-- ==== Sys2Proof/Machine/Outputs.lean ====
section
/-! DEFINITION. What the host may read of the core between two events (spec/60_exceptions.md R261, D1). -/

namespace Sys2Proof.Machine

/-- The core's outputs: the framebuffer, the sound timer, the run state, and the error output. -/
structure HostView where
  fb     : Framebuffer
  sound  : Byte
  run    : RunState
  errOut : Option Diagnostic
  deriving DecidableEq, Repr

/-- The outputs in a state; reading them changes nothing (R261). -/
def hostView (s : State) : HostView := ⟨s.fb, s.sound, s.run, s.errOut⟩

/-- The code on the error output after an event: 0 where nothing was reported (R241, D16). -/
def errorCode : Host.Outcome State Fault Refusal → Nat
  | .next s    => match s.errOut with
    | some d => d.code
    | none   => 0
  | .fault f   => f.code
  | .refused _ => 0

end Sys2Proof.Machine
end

---

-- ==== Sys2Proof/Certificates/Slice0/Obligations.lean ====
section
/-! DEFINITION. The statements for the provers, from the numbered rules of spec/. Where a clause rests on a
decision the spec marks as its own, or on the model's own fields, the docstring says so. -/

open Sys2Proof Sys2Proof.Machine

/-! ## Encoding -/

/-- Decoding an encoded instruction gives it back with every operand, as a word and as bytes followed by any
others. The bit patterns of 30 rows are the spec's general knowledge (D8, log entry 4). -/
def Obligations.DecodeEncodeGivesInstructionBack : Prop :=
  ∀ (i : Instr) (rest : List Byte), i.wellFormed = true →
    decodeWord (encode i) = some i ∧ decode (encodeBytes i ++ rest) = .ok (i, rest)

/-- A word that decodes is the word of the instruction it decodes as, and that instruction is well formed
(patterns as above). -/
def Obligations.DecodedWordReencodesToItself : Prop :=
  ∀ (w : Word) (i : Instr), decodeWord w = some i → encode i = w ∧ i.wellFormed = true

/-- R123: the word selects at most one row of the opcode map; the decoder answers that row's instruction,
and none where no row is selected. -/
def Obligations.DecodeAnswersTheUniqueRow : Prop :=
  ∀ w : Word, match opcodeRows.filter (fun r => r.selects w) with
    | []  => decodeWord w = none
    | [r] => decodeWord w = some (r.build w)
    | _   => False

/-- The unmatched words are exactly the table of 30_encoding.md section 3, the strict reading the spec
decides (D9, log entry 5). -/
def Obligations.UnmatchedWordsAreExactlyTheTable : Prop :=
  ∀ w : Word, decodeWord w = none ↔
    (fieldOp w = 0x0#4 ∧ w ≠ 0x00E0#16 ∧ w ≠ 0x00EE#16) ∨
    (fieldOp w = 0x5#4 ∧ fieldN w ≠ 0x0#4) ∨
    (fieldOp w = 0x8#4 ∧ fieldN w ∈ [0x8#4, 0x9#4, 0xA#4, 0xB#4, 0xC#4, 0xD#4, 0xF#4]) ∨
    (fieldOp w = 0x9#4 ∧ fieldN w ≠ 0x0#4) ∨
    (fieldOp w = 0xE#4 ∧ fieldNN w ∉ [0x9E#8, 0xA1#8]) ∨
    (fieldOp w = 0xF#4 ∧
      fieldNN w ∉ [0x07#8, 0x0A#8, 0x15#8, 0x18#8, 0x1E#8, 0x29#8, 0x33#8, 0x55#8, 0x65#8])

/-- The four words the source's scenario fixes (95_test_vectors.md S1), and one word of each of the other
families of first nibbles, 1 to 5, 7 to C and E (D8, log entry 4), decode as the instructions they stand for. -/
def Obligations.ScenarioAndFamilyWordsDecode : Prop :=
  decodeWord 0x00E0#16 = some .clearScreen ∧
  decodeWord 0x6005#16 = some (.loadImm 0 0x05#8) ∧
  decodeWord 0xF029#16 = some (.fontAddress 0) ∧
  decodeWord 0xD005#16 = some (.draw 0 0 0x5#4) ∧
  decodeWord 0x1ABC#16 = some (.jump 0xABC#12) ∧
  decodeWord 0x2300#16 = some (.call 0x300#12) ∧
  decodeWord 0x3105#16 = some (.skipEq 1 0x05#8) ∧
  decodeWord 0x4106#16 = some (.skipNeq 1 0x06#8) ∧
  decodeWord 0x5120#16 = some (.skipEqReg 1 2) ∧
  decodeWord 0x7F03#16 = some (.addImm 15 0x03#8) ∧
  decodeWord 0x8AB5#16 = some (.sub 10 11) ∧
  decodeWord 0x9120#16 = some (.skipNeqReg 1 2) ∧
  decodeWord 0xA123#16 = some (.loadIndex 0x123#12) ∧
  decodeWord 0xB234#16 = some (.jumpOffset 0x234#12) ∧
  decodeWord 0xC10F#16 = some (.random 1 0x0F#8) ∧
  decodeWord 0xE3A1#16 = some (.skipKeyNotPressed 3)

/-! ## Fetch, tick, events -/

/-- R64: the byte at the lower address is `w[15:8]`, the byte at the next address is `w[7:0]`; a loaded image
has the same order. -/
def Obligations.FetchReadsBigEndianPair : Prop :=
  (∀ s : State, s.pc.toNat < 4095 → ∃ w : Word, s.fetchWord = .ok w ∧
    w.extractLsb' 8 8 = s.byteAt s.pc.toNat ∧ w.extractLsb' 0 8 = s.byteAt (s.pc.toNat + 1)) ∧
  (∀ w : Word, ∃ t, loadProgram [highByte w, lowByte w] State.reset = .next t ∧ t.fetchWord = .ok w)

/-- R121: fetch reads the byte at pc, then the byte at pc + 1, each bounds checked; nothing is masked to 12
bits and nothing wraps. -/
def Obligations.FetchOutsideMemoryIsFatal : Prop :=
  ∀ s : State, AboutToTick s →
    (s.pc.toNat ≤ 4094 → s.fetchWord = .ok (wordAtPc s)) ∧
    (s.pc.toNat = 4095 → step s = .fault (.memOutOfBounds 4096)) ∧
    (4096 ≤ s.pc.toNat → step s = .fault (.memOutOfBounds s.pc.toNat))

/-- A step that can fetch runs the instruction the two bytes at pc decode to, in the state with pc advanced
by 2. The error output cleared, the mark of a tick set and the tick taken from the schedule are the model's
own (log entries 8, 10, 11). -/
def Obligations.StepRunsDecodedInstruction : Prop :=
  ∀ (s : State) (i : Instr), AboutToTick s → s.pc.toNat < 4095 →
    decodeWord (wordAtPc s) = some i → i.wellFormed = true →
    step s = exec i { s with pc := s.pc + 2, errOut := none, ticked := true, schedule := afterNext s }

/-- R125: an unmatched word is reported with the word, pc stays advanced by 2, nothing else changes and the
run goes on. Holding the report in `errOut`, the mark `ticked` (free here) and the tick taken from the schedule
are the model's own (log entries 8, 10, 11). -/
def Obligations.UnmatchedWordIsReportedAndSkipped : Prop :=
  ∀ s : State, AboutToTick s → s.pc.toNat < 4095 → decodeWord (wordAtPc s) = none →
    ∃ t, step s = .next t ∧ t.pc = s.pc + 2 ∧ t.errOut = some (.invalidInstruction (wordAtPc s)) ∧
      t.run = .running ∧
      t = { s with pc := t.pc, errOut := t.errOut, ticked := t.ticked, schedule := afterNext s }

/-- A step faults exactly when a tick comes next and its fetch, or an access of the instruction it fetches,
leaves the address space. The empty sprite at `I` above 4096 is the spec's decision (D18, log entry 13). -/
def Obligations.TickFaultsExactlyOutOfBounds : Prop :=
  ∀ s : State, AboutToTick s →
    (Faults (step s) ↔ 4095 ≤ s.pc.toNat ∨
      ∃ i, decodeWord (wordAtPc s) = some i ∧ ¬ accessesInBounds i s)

* * *

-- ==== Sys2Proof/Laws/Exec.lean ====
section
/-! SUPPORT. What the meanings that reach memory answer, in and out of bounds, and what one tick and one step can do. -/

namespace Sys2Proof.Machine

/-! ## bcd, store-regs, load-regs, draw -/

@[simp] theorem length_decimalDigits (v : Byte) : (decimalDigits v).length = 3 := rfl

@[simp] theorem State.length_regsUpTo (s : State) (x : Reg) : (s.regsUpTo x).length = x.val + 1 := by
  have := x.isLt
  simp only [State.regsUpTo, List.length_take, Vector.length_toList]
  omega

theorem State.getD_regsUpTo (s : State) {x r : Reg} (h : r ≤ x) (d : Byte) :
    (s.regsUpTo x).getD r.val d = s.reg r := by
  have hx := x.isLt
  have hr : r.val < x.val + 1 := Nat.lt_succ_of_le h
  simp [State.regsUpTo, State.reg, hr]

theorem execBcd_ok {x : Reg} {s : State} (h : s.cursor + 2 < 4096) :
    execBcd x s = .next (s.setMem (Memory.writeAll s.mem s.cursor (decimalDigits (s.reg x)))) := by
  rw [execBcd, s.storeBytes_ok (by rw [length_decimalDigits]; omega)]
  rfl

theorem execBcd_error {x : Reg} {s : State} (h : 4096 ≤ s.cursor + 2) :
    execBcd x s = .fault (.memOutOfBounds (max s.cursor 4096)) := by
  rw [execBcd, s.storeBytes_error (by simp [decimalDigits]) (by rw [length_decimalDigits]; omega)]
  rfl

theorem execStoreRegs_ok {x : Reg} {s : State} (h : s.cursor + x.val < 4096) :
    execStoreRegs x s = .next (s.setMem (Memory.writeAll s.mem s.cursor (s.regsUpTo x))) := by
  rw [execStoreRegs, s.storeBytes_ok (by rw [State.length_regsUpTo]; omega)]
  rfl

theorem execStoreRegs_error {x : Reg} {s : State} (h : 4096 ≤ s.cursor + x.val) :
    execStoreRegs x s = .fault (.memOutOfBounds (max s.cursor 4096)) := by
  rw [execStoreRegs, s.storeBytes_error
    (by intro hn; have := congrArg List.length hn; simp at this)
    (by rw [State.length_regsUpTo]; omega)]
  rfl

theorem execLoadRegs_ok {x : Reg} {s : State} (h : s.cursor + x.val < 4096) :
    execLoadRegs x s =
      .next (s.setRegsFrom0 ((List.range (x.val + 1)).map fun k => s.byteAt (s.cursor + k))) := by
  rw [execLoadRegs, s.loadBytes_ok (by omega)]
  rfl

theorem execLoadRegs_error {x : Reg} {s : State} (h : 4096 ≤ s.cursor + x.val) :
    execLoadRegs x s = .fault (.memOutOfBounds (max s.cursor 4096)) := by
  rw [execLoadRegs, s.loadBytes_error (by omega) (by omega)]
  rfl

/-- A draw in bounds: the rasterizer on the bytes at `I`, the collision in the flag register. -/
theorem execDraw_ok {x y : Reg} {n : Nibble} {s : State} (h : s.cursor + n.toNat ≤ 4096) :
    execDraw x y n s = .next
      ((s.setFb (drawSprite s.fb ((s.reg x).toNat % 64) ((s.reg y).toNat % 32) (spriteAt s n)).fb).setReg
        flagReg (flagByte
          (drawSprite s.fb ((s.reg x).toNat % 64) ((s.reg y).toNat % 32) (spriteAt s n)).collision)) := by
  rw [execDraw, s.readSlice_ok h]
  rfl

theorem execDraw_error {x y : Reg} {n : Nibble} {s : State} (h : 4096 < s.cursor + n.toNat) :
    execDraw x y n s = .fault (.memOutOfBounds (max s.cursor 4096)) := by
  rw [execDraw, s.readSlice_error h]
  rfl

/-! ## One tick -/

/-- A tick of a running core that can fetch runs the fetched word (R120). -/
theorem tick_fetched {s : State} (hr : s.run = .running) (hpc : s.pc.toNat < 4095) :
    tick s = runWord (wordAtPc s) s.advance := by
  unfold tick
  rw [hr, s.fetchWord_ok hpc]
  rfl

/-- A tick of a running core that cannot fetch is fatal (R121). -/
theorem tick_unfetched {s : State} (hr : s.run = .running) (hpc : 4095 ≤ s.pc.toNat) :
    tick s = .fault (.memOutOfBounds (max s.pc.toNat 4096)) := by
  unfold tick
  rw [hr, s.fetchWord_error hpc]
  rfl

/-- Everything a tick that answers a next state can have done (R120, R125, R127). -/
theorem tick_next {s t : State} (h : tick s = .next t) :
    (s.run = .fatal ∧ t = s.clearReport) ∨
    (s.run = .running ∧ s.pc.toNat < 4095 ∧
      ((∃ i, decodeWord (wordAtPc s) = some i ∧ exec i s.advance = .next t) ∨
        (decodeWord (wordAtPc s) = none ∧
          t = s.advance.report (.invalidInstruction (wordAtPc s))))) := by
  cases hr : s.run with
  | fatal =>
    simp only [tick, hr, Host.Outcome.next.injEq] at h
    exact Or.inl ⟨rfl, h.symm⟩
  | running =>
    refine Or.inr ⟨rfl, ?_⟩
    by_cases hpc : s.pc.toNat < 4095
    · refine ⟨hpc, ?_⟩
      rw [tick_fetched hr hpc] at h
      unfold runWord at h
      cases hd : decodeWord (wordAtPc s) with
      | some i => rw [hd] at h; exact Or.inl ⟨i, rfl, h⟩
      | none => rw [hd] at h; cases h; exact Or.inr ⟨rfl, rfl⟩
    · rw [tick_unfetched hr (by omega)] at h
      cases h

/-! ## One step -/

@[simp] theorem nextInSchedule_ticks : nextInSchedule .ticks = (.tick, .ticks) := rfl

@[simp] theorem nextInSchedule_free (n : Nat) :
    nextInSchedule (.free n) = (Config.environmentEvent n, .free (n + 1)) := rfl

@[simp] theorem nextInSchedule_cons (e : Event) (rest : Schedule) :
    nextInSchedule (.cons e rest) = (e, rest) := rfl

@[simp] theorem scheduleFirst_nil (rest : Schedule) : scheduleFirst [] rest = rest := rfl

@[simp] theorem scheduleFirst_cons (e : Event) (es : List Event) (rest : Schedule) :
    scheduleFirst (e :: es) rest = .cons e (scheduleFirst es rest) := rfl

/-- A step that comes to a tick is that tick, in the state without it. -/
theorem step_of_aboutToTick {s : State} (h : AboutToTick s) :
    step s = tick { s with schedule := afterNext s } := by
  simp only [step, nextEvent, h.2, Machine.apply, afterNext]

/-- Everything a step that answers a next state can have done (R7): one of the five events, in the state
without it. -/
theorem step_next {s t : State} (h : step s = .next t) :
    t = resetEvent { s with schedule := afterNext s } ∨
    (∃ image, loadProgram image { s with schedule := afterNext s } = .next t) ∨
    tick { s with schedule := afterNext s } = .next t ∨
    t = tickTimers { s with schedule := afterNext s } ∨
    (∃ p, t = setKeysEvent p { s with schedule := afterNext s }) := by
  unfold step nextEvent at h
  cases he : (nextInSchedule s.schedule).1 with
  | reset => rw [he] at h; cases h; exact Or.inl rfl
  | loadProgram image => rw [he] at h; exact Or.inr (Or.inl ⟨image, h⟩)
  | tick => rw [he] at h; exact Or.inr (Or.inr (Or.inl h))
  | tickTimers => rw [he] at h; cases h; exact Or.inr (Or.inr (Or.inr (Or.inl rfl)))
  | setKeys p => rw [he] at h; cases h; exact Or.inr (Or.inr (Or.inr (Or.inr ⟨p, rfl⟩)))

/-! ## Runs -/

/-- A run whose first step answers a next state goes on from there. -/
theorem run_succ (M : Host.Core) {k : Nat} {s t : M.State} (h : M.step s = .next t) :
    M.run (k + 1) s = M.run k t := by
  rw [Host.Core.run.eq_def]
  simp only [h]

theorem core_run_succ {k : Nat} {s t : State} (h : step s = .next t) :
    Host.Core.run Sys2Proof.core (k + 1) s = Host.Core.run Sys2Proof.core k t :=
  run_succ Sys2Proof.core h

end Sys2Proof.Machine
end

_EXERCISE BRIEF_
Look in the material above for the line with "is well formed" and the line with "families of first", and transcribe exactly those lines and all lines between them, nothing more.

_FINAL ANSWER_
/-- A word that decodes is the word of the instruction it decodes as, and that instruction is well formed
(patterns as above). -/
def Obligations.DecodedWordReencodesToItself : Prop :=
  ∀ (w : Word) (i : Instr), decodeWord w = some i → encode i = w ∧ i.wellFormed = true

/-- R123: the word selects at most one row of the opcode map; the decoder answers that row's instruction,
and none where no row is selected. -/
def Obligations.DecodeAnswersTheUniqueRow : Prop :=
  ∀ w : Word, match opcodeRows.filter (fun r => r.selects w) with
    | []  => decodeWord w = none
    | [r] => decodeWord w = some (r.build w)
    | _   => False

/-- The unmatched words are exactly the table of 30_encoding.md section 3, the strict reading the spec
decides (D9, log entry 5). -/
def Obligations.UnmatchedWordsAreExactlyTheTable : Prop :=
  ∀ w : Word, decodeWord w = none ↔
    (fieldOp w = 0x0#4 ∧ w ≠ 0x00E0#16 ∧ w ≠ 0x00EE#16) ∨
    (fieldOp w = 0x5#4 ∧ fieldN w ≠ 0x0#4) ∨
    (fieldOp w = 0x8#4 ∧ fieldN w ∈ [0x8#4, 0x9#4, 0xA#4, 0xB#4, 0xC#4, 0xD#4, 0xF#4]) ∨
    (fieldOp w = 0x9#4 ∧ fieldN w ≠ 0x0#4) ∨
    (fieldOp w = 0xE#4 ∧ fieldNN w ∉ [0x9E#8, 0xA1#8]) ∨
    (fieldOp w = 0xF#4 ∧
      fieldNN w ∉ [0x07#8, 0x0A#8, 0x15#8, 0x18#8, 0x1E#8, 0x29#8, 0x33#8, 0x55#8, 0x65#8])

/-- The four words the source's scenario fixes (95_test_vectors.md S1), and one word of each of the other
families of first nibbles, 1 to 5, 7 to C and E (D8, log entry 4), decode as the instructions they stand for. -/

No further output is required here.